Modifying data in Windows Azure Table Storage Service can be done operation by operation or it can be done in batches. The golden rules below describe the limitations and constraints imposed by the service. Even though these rules may seem restrictive, they exist in order to ensure acceptable performances. Sending too much or too little data can create bottle necks.

The Golden Rules

  1. You can perform updates, deletes, and inserts in the same single batch operation.
  2. A single batch operation can include up to 100 entities.
  3. All entities in a single batch operation must have the same partition key.
  4. While it is possible to perform a query as a batch operation, it must be the only operation in the batch.
  5. Tables don’t enforce a schema on entities, which means a single table can contain entities that have different sets of properties. An account can contain many tables, the size of which is only limited by the 100TB storage account limit.
  6. An entity is a set of properties, similar to a database row.

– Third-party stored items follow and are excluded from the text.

theorem meets_StepBarriers :
    every [
      let s := barSt 6;
      let t := { s with chr := { s.chr with arrivals := [(2, 1, 7)] } };
      decide (s.barGroup 2 = true ∧ s.barRoot 2 = some 0 ∧ s.chipId = 0 ∧ s.lfMembers 2 = [(3, 0), (3, 1)] ∧
        t.barGroup 2 = true ∧ t.barRoot 2 = some 0 ∧ t.lfMembers 2 = [(3, 0), (3, 1)] ∧ t.chr.arrivals = [(2, 1, 7)] ∧
        t.fld (R.CHR_STEP 2) 63 32 + 1 < 2 ^ 32),
      let s := { barSt 6 with fe := { (barSt 6).fe with descs := [bdesc 7] }, chr := { (barSt 6).chr with arrAt := [(2, 7, 0)] },
                              ns := 4000000000 };
      decide (s.desc 4 = some (bdesc 7) ∧ (bdesc 7).lmode = 2 ∧ (bdesc 7).ready = false ∧ (bdesc 7).bgrp = 2 ∧
        (bdesc 7).step = 7 ∧ s.fld (R.CHR_STEP 2) 63 32 < 7 ∧
        s.chr.arrAt.find? (fun e => e.1 == 2 && e.2.1 == 7) = some (2, 7, 0) ∧
        0 + max 1 (s.fld R.CHR_BARRIER_CFG 31 16) * 1000000 ≤ s.ns ∧ s.ringMode 2 = false ∧
        s.pending.any (isArrival 2 7) = false)] = true := by decide +kernel

def late (e : BitVec 4) : Stamped := ⟨1, 0, some 0, 0, 5, e⟩

/-- Partition 0 with a fault reported. -/
def quarSt : State :=
  (parted bound).modPart 0 (fun x => { x with quar := some ⟨some 0, 1, 0x0606, 0, 0, false, 0x10, 7, 0xFF, 0x3B00000000000007, 0, 0, none⟩ })

theorem meets_LateAndQuarantine :
    every [decide ((late 1).epoch ≠ ((parted bound).part 0).epoch), (quarSt.part 0).quar.isSome] = true := by decide +kernel

/-! ## Register access -/

theorem meets_RegisterAccess :
    every [
      acc bound (.fw 2) (R.MMU_ROOT 0) true 0x2000 && decide (blockOf (R.MMU_ROOT 0) = some (.mmu, R.MMU_ROOT 0 - R.mmuBase)),
      acc bound (.fw 2) R.CHR_BARRIER_CFG_SH false 7,
      decide (bound.regCheck (.fw 2) (R.MMU_ROOT 0) 8 (some 1) = 0 ∧ bound.regHeld (R.MMU_ROOT 0) = false ∧
        bound.unitAbsent .mmu (R.MMU_ROOT 0 - R.mmuBase) = false),
      (match regInfo bound.variant (R.MMU_ROOT 0) with
        | some i => decide (i.wide = true) && decide (1#64 &&& ~~~ BitVec.ofNat 64 i.mask ≠ 0)
        | none => false),
      let s := fx [(1, BitVec.ofNat 64 (R.SEQ_PC 0 0)), (2, BitVec.ofNat 64 (R.SEQ_STATE 0 0)), (3, 0x100)];
      let f := ib [(51, 7), (46, 1), (44, 2)];
      decide (rdy s 0 [fRD f, fRA f] = true ∧ bits f 43 32 = 0 ∧ 4 ≤ fSize f ∧ (s.atIssue 0).effAddr 0 0 f = R.SEQ_PC 0 0 ∧
        R.SEQ_PC 0 0 % 4 = 0 ∧ s.regCheck (.core 0) (R.SEQ_PC 0 0) 4 none = 0 ∧ s.regHeld (R.SEQ_PC 0 0) = false ∧
        (regInfo s.variant (R.SEQ_PC 0 0)).map (fun i => i.wide) = some false ∧ wideAt s.variant (R.SEQ_PC 0 0 - 4) = false),
      let s := fx [(1, BitVec.ofNat 64 (R.SEQ_PC 0 0)), (2, BitVec.ofNat 64 (R.SEQ_STATE 0 0)), (3, 0x100)];
      let f := ib [(51, 3), (46, 2), (44, 2)];
      decide (rdy s 0 [fRD f, fRA f] = true ∧ bits f 43 32 = 0 ∧ (s.atIssue 0).effAddr 0 0 f = R.SEQ_STATE 0 0 ∧
        R.SEQ_STATE 0 0 % 4 = 0) && acc s (.core 0) (R.SEQ_STATE 0 0) false 0x100] = true := by decide +kernel
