/-- SUBSCRIBE_ON and SUBSCRIBE_OFF for an ASSOCIATED entry (R17, R18, R108, R109, R111, R122, R127). On: UNKNOWN_STREAM, OK for a listed
stream, TIER, LIMIT and NO_AIR_GROUP in this order change nothing; a stream that passes is appended to the list, counted and answered OK
with its group. A count that rises from 0 makes a DORMANT stream JOINING with the lowest free group, starting a STOPPED cycle, and a
LEAVING one ACTIVE. Off: a listed stream leaves the list, its count falls, and the answer is OK. A count that falls to 0 makes a JOINING
stream DORMANT with everything it held freed, and an ACTIVE one LEAVING, with its group, cache, next and run kept and its join-marker
clear; any other fall changes the count alone. (applySubscription, which other statements name, is what SUBSCRIBE_ON does after its
sample.) -/
def Obligations.SubscribingChangesListAndCount : Prop :=
  (∀ (s : State) (dt : Time) (r : UplinkRecord) (e : ClientEntry) (i : StreamId), s.sl.nodeState ≠ .starting →
    s.rp.uplink.head? = some r →
    let v := (s.elapse dt).recordTaken.sample r.client r.rssi r.cell
    let answers (w : State) (code : SubscribeCode) (group : Option Nat) : Prop :=
      exec (.subscribeOn dt) s = .next (w.handReply (.subscribeReply r.client i code group))
    let limit := match e.record with
      | none => 1
      | some c => c.maxSubscriptions
    let high : Prop := ∃ c, e.record = some c ∧ c.tier = .high
    let listed := v.updateEntry r.client (fun e => { e with subscriptions := e.subscriptions ++ [i] })
    v.findEntry r.client = some e → e.state = .associated →
    (r.body = .subscribe i true →
      ((∀ st, v.findStream i = some st → st.ended = true) → answers v .unknownStream none) ∧
      ∀ st, v.findStream i = some st → st.ended = false →
        (i ∈ e.subscriptions → answers v .ok st.airGroup) ∧
        (i ∉ e.subscriptions → st.tier = .high → ¬ high → answers v .tier none) ∧
        (i ∉ e.subscriptions → (st.tier = .low ∨ high) →
          (limit ≤ e.subscriptions.length → answers v .limit none) ∧
          (e.subscriptions.length < limit →
            (st.activity = .dormant → (∀ g < 8, ∃ x ∈ v.ru.catalogue, x.airGroup = some g) →
              answers v .noAirGroup none) ∧
            (st.subscribers ≠ 0 → st.activity ≠ .dormant →
              answers (listed.updateStream i (fun x => { x with subscribers := x.subscribers + 1 })) .ok st.airGroup) ∧
            (st.subscribers = 0 → st.activity = .leaving →
              answers (listed.updateStream i (fun x => { x with subscribers := 1, activity := .active })) .ok
                st.airGroup) ∧
            (∀ g, st.subscribers = 0 → st.activity = .dormant → g < 8 → (∀ x ∈ v.ru.catalogue, x.airGroup ≠ some g) →
              (∀ g', g' < g → ∃ x ∈ v.ru.catalogue, x.airGroup = some g') →
              let joined := listed.updateStream i (fun x =>
                { x with subscribers := 1, activity := .joining, airGroup := some g, next := none, underrunRun := 0,
                         joinMarker := false })
              answers (if s.ru.cycle.running then joined else joined.startCycleFromStopped) .ok (some g))))) ∧
      (r.body = .subscribe i true → exec (.subscribeOn dt) s = .next (v.applySubscription r.client i)) ∧
      (r.body = .subscribe i false →
        exec (.subscribeOff dt) s =
          .next
            ((if i ∈ e.subscriptions then
              (v.updateEntry r.client
                (fun e => { e with subscriptions := e.subscriptions.filter (fun x => x != i) })).updateStream i
                  StreamEntry.lowered
            else v).handReply (.subscribeReply r.client i .ok none)))) ∧
    ∀ x : StreamEntry,
      (2 ≤ x.subscribers → x.lowered = { x with subscribers := x.subscribers - 1 }) ∧
        (x.subscribers ≤ 1 →
          (x.activity = .joining →
            x.lowered =
              { x with
                subscribers := 0, activity := .dormant, airGroup := none, next := none, underrunRun := 0,
                joinMarker := false, aired := none, unaired := [] }) ∧
          (x.activity = .active →
            x.lowered = { x with subscribers := 0, activity := .leaving, joinMarker := false }) ∧
          (x.activity = .dormant ∨ x.activity = .leaving → x.lowered = { x with subscribers := 0 }))

/-! ## Tokens and seats (chapters 4 and 5) -/

/-- TOKEN, refused at its origin (R65): the first test that fails gives the code, sent to the client with the token's own seat. -/
def Obligations.TokenTestsRunInOrder : Prop :=
  ∀ (s : State) (dt : Time) (r : UplinkRecord) (t : Token), s.sl.nodeState ≠ .starting → s.rp.uplink.head? = some r →
    r.body = .token t →
    let v := ((s.elapse dt).recordTaken.sample r.client r.rssi r.cell).strayTest r
    let answered (code : TokenCode) : Prop :=
      exec (.token dt) s = .next (v.deliver r.client t.serial t.seat code s.own)
    (s.sv.matchState = .closed → answered .matchClosed) ∧
      (s.sv.matchState = .opened → s.sl.nodeState ≠ .running → answered .tryAgain) ∧
      (s.sv.matchState = .opened → s.sl.nodeState = .running →
        (t.serial = 0 ∨ t.seat < 1 ∨ 999 < t.seat → answered .refusedForm) ∧
        (t.serial ≠ 0 → 1 ≤ t.seat → t.seat ≤ 999 → ∀ k, s.par.codes = some k →
          (t.matchCode ≠ k.matchCode → answered .refusedMatch) ∧
          (t.matchCode = k.matchCode → t.rowCode ≠ k.rowCode → answered .refusedRow) ∧
          (t.matchCode = k.matchCode → t.rowCode = k.rowCode →
            t.check ≠ crc16 k.matchKey
              (beBytes 4 t.serial.toNat ++ beBytes 2 t.matchCode.toNat ++ beBytes 2 t.rowCode.toNat ++ beBytes 2 t.seat) →
            answered .refusedCheck)))

/-- TOKEN that passes R65 and names a seat of the own block (R67, R69): the seat decision for {serial, client, own address} is delivered to
the client. A delivery hands over TOKEN_REPLY with the code and seat; ACCEPTED and HELD also record the binding in a client entry that is
ASSOCIATED or ROAM_OUT and count TOKENS_ACCEPTED; the REFUSED codes count TOKENS_REFUSED. A binding is recorded in the place of the one with
its serial, and otherwise as the newest, for which the oldest of 4 is dropped (R19). -/
def Obligations.TokenForAnOwnSeatIsDecided : Prop :=
  (∀ (s : State) (dt : Time) (r : UplinkRecord) (t : Token), s.sl.nodeState = .running → s.sv.matchState = .opened →
    s.sl.defaulted = false → s.rp.uplink.head? = some r → r.body = .token t → s.tokenRefusal t = none →
    (∃ b, s.par.block = some b ∧ b.first ≤ t.seat ∧ t.seat ≤ b.last) →
    let v := ((s.elapse dt).recordTaken.sample r.client r.rssi r.cell).strayTest r
    let d := v.decideSeat t.seat { serial := t.serial, client := r.client, origin := s.own }
    exec (.token dt) s = .next (d.1.deliver r.client t.serial t.seat d.2 s.own)) ∧
    (∀ (s : State) (c : ClientId) (n : Serial) (seat : Seat) (code : TokenCode) (owner : Station),
      let replied := s.handReply (.tokenReply c code seat)
      let b : Binding := { seat := seat, serial := n, owner := owner }
      (code = .accepted ∨ code = .held →
        (∀ e, s.findEntry c = some e → e.state.counted = true →
          s.deliver c n seat code owner =
            (replied.updateEntry c (fun e => { e with bindings := recordInList e.bindings b })).count .tokensAccepted) ∧
        ((∀ e, s.findEntry c = some e → e.state.counted = false) →
          s.deliver c n seat code owner = replied.count .tokensAccepted)) ∧
      (code = .refusedForm ∨ code = .refusedMatch ∨ code = .refusedRow ∨ code = .refusedCheck ∨ code = .refusedBlocked ∨
        code = .refusedContest → s.deliver c n seat code owner = replied.count .tokensRefused) ∧
      (code = .pending ∨ code = .tryAgain ∨ code = .matchClosed ∨ code = .notOwner ∨ code = .contestBusy →
        s.deliver c n seat code owner = replied)) ∧
    ∀ (l : List Binding) (b : Binding),
      (b.serial ∈ l.map (·.serial) → recordInList l b = l.map (fun x => if x.serial = b.serial then b else x)) ∧
        (b.serial ∉ l.map (·.serial) → l.length < 4 → recordInList l b = l ++ [b]) ∧
        (b.serial ∉ l.map (·.serial) → 4 ≤ l.length → recordInList l b = l.tail ++ [b])

/-- TOKEN that passes R65 and names a seat the node does not own (R67, R68): with a pending entry for its client and serial it is absorbed;
at 8 pending entries it is answered TRY_AGAIN; else a pending entry with a 1 s timer is appended, and a TOKEN_FORWARD goes to the lowest
LIVE NODE peer whose block holds the seat, or to station 30 when there is none or the node is defaulted. -/
def Obligations.TokenForAForeignSeatIsForwarded : Prop :=
  ∀ (s : State) (dt : Time) (r : UplinkRecord) (t : Token), s.sl.nodeState = .running → s.sv.matchState = .opened →
    s.rp.uplink.head? = some r → r.body = .token t → s.tokenRefusal t = none →
    (s.sl.defaulted = true ∨ ∀ b, s.par.block = some b → t.seat < b.first ∨ b.last < t.seat) →
    let v := ((s.elapse dt).recordTaken.sample r.client r.rssi r.cell).strayTest r
    let waits : Prop := ∃ p ∈ v.sv.pendingTokens, p.client = r.client ∧ p.token.serial = t.serial
    let owns (p : PeerEntry) : Prop :=
      p ∈ s.anu.peers ∧ p.cls = .node ∧ p.status = .live ∧ ∃ b, p.block = some b ∧ b.first ≤ t.seat ∧ t.seat ≤ b.last
    (waits → exec (.token dt) s = .next v) ∧
      (¬ waits → 8 ≤ v.sv.pendingTokens.length →
        exec (.token dt) s = .next (v.handReply (.tokenReply r.client .tryAgain t.seat))) ∧
      (¬ waits → v.sv.pendingTokens.length < 8 →
        ∃ d,
          exec (.token dt) s =
            .next
              ((v.setSv
                { v.sv with
                  pendingTokens := v.sv.pendingTokens ++
                    [{ client := r.client, token := t, destination := d, reforwarded := false,
                       expiry := s.now + dt + 10000000 }] }).send d (.tokenForward r.client t)) ∧
          ((s.sl.defaulted = true ∨ ¬ ∃ p, owns p) → d = 30) ∧
          (s.sl.defaulted = false → ∀ p, owns p → d ≤ p.station) ∧
          (s.sl.defaulted = false → (∃ p, owns p) → ∃ p, owns p ∧ p.station = d))

/-- The seat decision (R74, R76, R77, R86), in the order of its tests; and the test of presence (R78): the client's entry, in any state,
else its sighting, in any status, has S at or above four times the presence threshold. -/
def Obligations.SeatDecisionFollowsItsTable : Prop :=
  (∀ (s : State) (n : Seat) (h : Holder),
    (s.findSeat n = none → s.decideSeat n h = (s, .notOwner)) ∧
      ∀ x, s.findSeat n = some x →
        (x.state = .blocked → s.decideSeat n h = (s, .refusedBlocked)) ∧
        (x.state ≠ .blocked →
          ((∃ y ∈ s.sv.seats, y.number ≠ n ∧ ∃ b, y.state.holder = some b ∧ b.serial = h.serial) ∨
            (∃ a ∈ s.sv.authority, a.seat ≠ n ∧ a.challenger.serial = h.serial) →
            s.decideSeat n h = (s, .refusedContest)) ∧
          ((¬ ∃ y ∈ s.sv.seats, y.number ≠ n ∧ ∃ b, y.state.holder = some b ∧ b.serial = h.serial) →
            (¬ ∃ a ∈ s.sv.authority, a.seat ≠ n ∧ a.challenger.serial = h.serial) →
            (∀ p b, x.state = .contested p b → s.decideSeat n h = (s, .contestBusy)) ∧
            (x.state = .vacant → s.present h.client = false →
              s.decideSeat n h = (s.updateSeat n (fun y => { y with state := .bound .held h, heldSince := s.now }), .held)) ∧
            (x.state = .vacant → s.present h.client = true →
              s.decideSeat n h =
                (s.updateSeat n (fun y =>
                  { y with state := .bound .occupied h, heldSince := s.now, lastPresent := s.now }), .accepted)) ∧
            ∀ st b, x.state = .bound st b →
              (b.serial = h.serial → b.client = h.client → s.present h.client = true →
                s.decideSeat n h =
                  (s.updateSeat n (fun y => { y with state := .bound .occupied h, lastPresent := s.now }), .accepted)) ∧
              (b.serial = h.serial → b.client = h.client → s.present h.client = false →
                s.decideSeat n h =
                  (s.updateSeat n (fun y => { y with state := .bound st h }),
                    if st = .held then .held else .accepted)) ∧
              (¬ (b.serial = h.serial ∧ b.client = h.client) → 8 ≤ s.sv.authority.length →
                s.decideSeat n h = (s, .contestBusy)) ∧
              (¬ (b.serial = h.serial ∧ b.client = h.client) → s.sv.authority.length < 8 →
                let reason : ContestReason := if b.serial = h.serial then .duplicateSerial else .doubleSale
                let u := s.updateSeat n (fun y => { y with state := .contested st b })
                s.decideSeat n h =
                  (((u.setSv
                    { u.sv with
                      authority := s.sv.authority ++
                        [{ seat := n, reason := reason, challenger := h, attempts := 1,
                           expiry := s.now + 100000000 }] }).send 30 (.authorityQuery n reason b h)).count .contests,
                    .pending))))) ∧
    ∀ (s : State) (c : ClientId),
      (∀ e, s.findEntry c = some e → (s.present c = true ↔ 4 * s.par.presenceThreshold ≤ e.signal)) ∧
        (∀ g, s.findEntry c = none → s.findSighting c = some g →
          (s.present c = true ↔ 4 * s.par.presenceThreshold ≤ g.signal)) ∧
        (s.findEntry c = none → s.findSighting c = none → s.present c = false)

An entity can be up to 1MB in size.
  7. A property is a name-value pair. Each entity can include up to 252 properties to store data. Each entity also has 3 system properties that specify a partition key, a row key, and a timestamp. Entities with the same partition key can be queried more quickly, and inserted/updated in atomic operations. An entity’s row key is its unique identifier within a partition.
  8. A property value may be up to 64 KB in size.
  9. By default a property is created as type String, unless you specify a different type

I created the TableStorageWriter to handle the batching process of table operations. It uses a ConcurrentQueue to store operations. Once the Execute method is called, it dequeues the operations, groups them by PartitionKey and sends them to the Windows Azure Table Storage Service  in batches of 100.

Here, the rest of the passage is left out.